THE TASK: Print, exactly as they appear in the listing below, the lines from the line with "theorem test_crc32p4Calc : after" to the line with "(withArgs (machine 64 digits []) 0 9 0xFFFFFFFFFFFFFFFF", with both end lines kept.
++++++
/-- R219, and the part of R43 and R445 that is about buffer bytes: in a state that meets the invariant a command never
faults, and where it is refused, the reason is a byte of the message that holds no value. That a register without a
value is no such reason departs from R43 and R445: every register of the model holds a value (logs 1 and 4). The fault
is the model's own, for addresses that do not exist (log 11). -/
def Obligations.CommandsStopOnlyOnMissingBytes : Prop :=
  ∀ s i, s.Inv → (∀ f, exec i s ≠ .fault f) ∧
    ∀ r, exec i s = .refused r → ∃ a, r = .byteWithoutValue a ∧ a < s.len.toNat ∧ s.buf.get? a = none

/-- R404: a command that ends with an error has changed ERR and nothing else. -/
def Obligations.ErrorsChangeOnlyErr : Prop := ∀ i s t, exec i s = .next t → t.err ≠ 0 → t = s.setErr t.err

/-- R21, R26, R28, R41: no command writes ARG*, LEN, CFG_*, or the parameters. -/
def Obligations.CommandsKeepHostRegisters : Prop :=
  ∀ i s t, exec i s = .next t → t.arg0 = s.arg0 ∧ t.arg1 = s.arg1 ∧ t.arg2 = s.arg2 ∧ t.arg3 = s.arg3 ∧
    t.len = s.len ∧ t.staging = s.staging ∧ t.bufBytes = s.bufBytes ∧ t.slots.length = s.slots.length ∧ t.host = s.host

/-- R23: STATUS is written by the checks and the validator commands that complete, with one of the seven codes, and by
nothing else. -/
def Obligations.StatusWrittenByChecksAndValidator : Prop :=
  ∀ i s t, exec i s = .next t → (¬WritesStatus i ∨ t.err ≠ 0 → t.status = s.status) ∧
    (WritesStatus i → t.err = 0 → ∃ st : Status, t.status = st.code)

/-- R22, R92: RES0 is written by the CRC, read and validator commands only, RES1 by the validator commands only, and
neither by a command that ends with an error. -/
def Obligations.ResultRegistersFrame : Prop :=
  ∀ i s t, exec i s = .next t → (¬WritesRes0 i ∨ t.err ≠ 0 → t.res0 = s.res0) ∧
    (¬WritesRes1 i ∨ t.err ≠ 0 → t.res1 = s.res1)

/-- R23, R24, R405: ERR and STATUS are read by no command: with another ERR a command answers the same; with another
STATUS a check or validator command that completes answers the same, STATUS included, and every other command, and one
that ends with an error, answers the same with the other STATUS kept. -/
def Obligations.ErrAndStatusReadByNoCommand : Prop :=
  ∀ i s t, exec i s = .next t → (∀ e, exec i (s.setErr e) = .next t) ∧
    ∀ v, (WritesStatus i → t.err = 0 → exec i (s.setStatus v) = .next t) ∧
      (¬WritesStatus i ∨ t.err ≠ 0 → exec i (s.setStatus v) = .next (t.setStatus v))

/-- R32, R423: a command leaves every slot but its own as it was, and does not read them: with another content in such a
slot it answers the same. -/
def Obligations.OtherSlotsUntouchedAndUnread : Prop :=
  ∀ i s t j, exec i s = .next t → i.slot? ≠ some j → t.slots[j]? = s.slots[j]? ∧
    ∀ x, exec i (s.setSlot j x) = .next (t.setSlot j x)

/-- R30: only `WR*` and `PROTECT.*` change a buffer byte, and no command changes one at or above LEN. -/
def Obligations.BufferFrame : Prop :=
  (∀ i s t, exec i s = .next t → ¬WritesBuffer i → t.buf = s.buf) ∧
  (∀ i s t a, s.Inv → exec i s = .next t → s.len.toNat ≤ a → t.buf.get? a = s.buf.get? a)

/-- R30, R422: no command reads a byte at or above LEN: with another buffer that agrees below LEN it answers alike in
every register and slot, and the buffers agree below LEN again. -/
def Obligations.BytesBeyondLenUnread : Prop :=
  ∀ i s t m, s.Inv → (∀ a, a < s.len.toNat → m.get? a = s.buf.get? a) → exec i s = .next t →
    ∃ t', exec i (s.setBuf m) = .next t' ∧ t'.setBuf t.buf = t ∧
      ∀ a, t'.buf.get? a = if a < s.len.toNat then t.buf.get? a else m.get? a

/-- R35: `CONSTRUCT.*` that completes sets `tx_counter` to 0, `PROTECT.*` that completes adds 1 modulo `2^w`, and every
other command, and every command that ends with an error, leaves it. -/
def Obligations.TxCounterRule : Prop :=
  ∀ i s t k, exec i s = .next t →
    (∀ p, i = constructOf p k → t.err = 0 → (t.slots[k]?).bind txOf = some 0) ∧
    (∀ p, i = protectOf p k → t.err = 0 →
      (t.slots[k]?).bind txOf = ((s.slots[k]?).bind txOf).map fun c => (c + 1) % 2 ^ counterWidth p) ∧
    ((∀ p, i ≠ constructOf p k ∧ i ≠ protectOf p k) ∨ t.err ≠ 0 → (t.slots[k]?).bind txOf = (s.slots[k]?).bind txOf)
++++++
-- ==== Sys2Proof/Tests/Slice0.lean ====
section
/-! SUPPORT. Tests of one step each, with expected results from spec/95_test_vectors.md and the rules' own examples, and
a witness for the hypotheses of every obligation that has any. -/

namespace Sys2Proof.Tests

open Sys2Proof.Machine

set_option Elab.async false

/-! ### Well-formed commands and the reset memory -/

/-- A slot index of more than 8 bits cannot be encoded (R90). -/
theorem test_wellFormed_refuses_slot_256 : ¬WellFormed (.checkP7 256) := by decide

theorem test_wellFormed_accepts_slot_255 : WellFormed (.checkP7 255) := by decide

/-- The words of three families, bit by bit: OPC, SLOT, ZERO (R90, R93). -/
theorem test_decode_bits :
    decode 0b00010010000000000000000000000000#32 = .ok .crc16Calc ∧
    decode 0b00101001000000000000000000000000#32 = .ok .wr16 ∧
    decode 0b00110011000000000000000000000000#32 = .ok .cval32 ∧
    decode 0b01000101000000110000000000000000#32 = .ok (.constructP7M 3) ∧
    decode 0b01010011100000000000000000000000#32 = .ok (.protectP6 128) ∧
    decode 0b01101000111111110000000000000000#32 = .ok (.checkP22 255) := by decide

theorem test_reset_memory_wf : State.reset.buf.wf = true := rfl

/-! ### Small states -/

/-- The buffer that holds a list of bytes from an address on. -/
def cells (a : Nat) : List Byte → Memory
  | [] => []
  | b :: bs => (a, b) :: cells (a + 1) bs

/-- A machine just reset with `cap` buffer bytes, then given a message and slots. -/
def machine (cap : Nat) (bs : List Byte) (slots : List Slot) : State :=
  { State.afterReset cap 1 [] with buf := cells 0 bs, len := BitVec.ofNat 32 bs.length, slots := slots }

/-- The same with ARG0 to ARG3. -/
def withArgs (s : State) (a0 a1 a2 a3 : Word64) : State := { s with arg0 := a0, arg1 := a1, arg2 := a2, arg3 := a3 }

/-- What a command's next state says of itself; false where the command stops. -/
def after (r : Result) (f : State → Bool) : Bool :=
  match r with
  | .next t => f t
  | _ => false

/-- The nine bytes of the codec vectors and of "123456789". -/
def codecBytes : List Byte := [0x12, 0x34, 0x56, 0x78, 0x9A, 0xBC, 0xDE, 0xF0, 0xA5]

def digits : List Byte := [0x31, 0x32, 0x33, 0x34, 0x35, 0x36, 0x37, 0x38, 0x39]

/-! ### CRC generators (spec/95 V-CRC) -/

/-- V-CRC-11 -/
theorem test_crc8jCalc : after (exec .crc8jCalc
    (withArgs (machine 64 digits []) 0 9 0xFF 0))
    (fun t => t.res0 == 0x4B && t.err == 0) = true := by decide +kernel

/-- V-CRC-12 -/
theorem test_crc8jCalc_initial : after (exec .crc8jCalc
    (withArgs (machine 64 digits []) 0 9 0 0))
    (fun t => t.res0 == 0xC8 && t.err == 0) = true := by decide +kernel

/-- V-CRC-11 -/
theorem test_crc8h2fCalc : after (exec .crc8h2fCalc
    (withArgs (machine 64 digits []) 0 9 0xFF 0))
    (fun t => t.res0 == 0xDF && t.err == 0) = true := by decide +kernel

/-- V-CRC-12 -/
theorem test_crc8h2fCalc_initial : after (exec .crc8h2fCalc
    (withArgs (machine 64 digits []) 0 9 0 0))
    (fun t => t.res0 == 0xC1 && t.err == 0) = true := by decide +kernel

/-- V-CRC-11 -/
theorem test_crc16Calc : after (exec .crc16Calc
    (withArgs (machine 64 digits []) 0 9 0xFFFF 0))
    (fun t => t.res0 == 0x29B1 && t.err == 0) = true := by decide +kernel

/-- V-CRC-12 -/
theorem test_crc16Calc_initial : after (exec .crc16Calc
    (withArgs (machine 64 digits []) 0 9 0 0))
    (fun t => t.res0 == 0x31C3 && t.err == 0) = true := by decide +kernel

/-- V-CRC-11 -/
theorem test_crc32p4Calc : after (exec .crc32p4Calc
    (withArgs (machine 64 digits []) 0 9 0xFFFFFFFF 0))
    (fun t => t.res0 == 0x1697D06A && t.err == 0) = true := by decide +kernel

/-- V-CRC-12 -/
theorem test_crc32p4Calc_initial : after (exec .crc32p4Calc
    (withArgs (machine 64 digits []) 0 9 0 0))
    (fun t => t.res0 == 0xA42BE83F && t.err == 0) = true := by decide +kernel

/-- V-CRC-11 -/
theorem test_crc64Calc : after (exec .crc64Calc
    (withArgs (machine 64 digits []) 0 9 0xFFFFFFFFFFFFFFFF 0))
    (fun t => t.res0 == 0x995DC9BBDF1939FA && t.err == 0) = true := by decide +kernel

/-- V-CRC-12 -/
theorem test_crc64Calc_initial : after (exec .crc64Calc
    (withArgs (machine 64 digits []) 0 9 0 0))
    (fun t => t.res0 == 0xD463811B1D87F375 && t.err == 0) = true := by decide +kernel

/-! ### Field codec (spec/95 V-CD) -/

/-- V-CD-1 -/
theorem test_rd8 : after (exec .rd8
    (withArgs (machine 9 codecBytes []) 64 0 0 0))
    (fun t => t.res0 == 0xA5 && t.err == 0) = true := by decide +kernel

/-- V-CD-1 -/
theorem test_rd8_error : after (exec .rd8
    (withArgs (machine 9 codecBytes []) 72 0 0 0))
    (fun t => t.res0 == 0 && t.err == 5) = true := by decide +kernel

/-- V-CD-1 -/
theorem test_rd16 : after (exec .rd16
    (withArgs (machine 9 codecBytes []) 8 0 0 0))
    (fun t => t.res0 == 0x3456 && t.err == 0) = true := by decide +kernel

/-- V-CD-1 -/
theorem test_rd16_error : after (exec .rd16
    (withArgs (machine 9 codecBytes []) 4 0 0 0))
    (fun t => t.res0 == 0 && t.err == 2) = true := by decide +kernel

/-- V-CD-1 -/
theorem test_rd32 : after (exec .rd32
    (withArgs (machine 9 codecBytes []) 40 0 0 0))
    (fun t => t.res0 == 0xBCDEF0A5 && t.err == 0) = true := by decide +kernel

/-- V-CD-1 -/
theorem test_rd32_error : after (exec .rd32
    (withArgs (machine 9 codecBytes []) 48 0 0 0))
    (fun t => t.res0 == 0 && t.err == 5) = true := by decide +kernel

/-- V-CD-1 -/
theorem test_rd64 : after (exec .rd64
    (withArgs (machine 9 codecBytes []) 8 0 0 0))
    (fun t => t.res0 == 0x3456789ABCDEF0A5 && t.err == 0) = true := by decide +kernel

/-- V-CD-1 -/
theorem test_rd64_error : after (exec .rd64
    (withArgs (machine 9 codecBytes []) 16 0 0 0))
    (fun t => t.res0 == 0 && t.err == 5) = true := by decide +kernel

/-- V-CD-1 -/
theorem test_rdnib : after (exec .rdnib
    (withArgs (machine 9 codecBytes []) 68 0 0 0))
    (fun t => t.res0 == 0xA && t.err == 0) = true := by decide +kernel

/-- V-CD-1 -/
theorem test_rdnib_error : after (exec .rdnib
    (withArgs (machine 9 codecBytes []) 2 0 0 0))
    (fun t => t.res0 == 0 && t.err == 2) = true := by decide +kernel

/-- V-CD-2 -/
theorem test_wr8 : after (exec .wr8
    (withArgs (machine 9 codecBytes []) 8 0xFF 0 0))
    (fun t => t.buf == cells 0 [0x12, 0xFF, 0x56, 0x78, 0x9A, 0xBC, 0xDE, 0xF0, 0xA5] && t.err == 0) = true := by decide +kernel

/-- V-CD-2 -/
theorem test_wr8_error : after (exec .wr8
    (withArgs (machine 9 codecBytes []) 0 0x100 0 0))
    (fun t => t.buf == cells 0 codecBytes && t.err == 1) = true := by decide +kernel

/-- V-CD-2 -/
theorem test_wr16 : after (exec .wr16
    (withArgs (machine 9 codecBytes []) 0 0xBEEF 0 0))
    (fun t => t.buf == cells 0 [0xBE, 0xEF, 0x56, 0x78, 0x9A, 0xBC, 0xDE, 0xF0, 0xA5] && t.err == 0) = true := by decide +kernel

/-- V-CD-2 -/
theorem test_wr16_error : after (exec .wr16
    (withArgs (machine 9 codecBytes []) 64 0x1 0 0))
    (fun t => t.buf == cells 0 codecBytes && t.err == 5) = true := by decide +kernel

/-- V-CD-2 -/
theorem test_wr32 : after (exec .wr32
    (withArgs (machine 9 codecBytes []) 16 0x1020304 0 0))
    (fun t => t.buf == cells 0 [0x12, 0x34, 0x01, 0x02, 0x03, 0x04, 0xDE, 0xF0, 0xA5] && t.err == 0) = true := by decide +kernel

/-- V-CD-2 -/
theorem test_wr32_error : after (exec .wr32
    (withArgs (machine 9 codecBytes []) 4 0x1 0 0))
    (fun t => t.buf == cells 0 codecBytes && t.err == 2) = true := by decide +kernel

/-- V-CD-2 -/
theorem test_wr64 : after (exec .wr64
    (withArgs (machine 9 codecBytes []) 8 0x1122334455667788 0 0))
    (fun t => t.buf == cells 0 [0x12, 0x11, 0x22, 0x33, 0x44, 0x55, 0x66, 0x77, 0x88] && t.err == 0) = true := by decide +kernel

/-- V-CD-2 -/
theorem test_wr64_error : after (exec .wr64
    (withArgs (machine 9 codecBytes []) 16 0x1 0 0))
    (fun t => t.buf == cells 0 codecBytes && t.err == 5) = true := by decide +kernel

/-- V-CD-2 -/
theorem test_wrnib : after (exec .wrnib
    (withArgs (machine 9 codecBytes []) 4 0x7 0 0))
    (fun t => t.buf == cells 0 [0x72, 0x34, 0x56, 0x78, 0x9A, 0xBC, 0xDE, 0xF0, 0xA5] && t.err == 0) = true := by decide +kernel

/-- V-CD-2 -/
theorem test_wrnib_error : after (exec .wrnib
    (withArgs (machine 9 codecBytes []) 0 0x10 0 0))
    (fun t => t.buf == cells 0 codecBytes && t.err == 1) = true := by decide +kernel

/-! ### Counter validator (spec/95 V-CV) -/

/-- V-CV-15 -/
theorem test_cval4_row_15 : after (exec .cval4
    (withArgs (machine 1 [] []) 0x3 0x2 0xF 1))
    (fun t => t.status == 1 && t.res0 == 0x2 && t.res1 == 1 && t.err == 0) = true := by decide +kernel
++++++
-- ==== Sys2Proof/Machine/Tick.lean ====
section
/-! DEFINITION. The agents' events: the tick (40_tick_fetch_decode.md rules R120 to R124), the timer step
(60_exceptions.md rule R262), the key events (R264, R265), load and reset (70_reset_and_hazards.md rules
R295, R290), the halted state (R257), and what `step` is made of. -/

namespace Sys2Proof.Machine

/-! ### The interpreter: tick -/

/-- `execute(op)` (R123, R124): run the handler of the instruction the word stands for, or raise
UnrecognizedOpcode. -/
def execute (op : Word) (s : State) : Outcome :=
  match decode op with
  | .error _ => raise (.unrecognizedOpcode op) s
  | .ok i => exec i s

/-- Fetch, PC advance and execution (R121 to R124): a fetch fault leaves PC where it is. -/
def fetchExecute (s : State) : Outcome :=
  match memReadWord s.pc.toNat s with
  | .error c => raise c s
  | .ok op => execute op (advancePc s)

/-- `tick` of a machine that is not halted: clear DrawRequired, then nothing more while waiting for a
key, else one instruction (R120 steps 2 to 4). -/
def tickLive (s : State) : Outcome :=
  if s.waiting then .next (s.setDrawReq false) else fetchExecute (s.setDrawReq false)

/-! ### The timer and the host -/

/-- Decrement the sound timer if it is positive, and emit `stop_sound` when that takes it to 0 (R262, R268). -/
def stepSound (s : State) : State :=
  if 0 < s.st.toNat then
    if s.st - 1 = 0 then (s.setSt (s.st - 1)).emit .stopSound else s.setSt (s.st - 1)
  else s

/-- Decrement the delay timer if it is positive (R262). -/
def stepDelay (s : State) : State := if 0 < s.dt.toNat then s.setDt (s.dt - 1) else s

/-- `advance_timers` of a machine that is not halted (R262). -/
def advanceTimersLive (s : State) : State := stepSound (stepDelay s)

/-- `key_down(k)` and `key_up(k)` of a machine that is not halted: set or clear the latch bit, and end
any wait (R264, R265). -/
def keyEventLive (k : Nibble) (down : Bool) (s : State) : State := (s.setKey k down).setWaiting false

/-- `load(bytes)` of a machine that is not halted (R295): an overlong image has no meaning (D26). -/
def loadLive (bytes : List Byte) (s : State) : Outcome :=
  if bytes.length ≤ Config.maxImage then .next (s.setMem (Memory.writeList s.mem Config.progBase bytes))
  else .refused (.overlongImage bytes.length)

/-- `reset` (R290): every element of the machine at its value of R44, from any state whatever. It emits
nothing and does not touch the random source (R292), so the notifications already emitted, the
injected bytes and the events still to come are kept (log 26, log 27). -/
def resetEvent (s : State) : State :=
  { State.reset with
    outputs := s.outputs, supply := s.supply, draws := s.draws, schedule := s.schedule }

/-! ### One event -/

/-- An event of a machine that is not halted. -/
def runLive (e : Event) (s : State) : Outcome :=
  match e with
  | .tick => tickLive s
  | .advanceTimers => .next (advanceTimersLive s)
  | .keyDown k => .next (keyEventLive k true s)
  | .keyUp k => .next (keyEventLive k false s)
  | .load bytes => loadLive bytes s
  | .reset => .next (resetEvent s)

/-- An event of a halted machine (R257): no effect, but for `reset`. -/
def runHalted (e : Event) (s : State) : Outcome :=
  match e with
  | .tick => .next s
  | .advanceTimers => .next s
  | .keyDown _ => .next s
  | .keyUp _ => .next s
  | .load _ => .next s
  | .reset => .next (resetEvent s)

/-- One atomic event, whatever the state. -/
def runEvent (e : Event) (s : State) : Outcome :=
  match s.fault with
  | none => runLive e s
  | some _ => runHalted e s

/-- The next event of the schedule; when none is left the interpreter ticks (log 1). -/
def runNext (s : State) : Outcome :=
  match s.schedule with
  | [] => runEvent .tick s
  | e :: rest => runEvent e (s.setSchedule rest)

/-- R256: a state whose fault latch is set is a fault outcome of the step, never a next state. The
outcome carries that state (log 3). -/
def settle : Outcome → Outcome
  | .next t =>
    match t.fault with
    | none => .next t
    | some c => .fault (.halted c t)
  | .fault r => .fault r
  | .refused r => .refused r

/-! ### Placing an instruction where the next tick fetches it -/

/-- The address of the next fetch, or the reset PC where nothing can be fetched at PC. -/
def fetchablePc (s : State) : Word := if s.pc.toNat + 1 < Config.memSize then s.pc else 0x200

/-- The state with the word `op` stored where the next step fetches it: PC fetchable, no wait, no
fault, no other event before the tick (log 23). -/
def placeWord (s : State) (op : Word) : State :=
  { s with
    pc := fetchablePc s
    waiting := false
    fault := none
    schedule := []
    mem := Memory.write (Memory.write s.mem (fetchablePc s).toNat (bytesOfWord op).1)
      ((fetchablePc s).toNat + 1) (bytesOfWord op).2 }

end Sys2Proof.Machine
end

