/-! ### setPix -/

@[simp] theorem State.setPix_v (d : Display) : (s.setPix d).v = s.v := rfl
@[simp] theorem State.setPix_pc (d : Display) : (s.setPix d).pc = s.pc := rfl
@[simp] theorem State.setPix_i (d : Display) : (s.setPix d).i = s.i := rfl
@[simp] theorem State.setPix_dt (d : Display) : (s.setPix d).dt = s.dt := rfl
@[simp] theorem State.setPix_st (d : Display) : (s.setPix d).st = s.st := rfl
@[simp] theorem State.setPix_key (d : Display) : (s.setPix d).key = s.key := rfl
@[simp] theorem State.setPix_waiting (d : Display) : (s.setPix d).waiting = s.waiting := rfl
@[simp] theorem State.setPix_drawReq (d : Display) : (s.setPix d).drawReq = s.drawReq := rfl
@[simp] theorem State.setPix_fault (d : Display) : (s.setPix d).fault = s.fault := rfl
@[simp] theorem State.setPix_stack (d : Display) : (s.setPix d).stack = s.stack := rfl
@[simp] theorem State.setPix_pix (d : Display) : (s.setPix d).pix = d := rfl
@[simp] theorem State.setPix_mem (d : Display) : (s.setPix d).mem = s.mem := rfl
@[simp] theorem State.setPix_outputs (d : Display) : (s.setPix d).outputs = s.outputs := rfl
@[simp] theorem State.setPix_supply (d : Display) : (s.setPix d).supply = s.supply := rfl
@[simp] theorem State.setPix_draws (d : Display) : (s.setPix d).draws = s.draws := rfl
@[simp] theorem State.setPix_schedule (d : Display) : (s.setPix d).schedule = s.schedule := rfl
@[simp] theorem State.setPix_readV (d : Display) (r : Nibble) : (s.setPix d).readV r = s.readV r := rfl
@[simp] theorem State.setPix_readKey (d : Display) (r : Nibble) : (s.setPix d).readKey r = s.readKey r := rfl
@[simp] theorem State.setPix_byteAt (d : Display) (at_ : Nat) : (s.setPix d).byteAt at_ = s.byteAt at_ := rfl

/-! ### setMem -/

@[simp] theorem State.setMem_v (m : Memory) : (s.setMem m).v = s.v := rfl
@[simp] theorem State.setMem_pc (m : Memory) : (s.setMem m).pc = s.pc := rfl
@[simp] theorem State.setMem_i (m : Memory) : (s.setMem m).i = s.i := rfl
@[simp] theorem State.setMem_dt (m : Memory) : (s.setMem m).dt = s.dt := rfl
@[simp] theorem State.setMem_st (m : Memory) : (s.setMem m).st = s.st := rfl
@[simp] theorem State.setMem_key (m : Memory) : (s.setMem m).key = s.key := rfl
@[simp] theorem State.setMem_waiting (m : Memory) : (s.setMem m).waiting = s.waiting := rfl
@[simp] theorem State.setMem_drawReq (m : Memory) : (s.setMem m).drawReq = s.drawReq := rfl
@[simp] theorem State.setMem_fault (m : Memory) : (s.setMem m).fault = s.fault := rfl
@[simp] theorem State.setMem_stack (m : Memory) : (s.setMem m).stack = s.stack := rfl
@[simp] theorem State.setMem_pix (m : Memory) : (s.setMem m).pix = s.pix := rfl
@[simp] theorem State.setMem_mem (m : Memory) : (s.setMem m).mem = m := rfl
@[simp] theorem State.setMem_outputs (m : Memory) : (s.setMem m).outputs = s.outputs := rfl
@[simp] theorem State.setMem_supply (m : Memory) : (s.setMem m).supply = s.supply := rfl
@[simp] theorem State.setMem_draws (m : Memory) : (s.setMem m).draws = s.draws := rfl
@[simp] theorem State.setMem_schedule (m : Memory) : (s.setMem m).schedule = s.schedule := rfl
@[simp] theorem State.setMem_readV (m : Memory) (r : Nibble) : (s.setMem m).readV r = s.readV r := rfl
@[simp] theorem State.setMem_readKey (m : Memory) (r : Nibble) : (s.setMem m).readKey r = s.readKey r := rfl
++++++
REPLY TO THE TASK:
theorem test_crc32p4Calc : after (exec .crc32p4Calc
    (withArgs (machine 64 digits []) 0 9 0xFFFFFFFF 0))
    (fun t => t.res0 == 0x1697D06A && t.err == 0) = true := by decide +kernel

/-- V-CRC-12 -/
theorem test_crc32p4Calc_initial : after (exec .crc32p4Calc
    (withArgs (machine 64 digits []) 0 9 0 0))
    (fun t => t.res0 == 0xA42BE83F && t.err == 0) = true := by decide +kernel

/-- V-CRC-11 -/
theorem test_crc64Calc : after (exec .crc64Calc
    (withArgs (machine 64 digits []) 0 9 0xFFFFFFFFFFFFFFFF 0))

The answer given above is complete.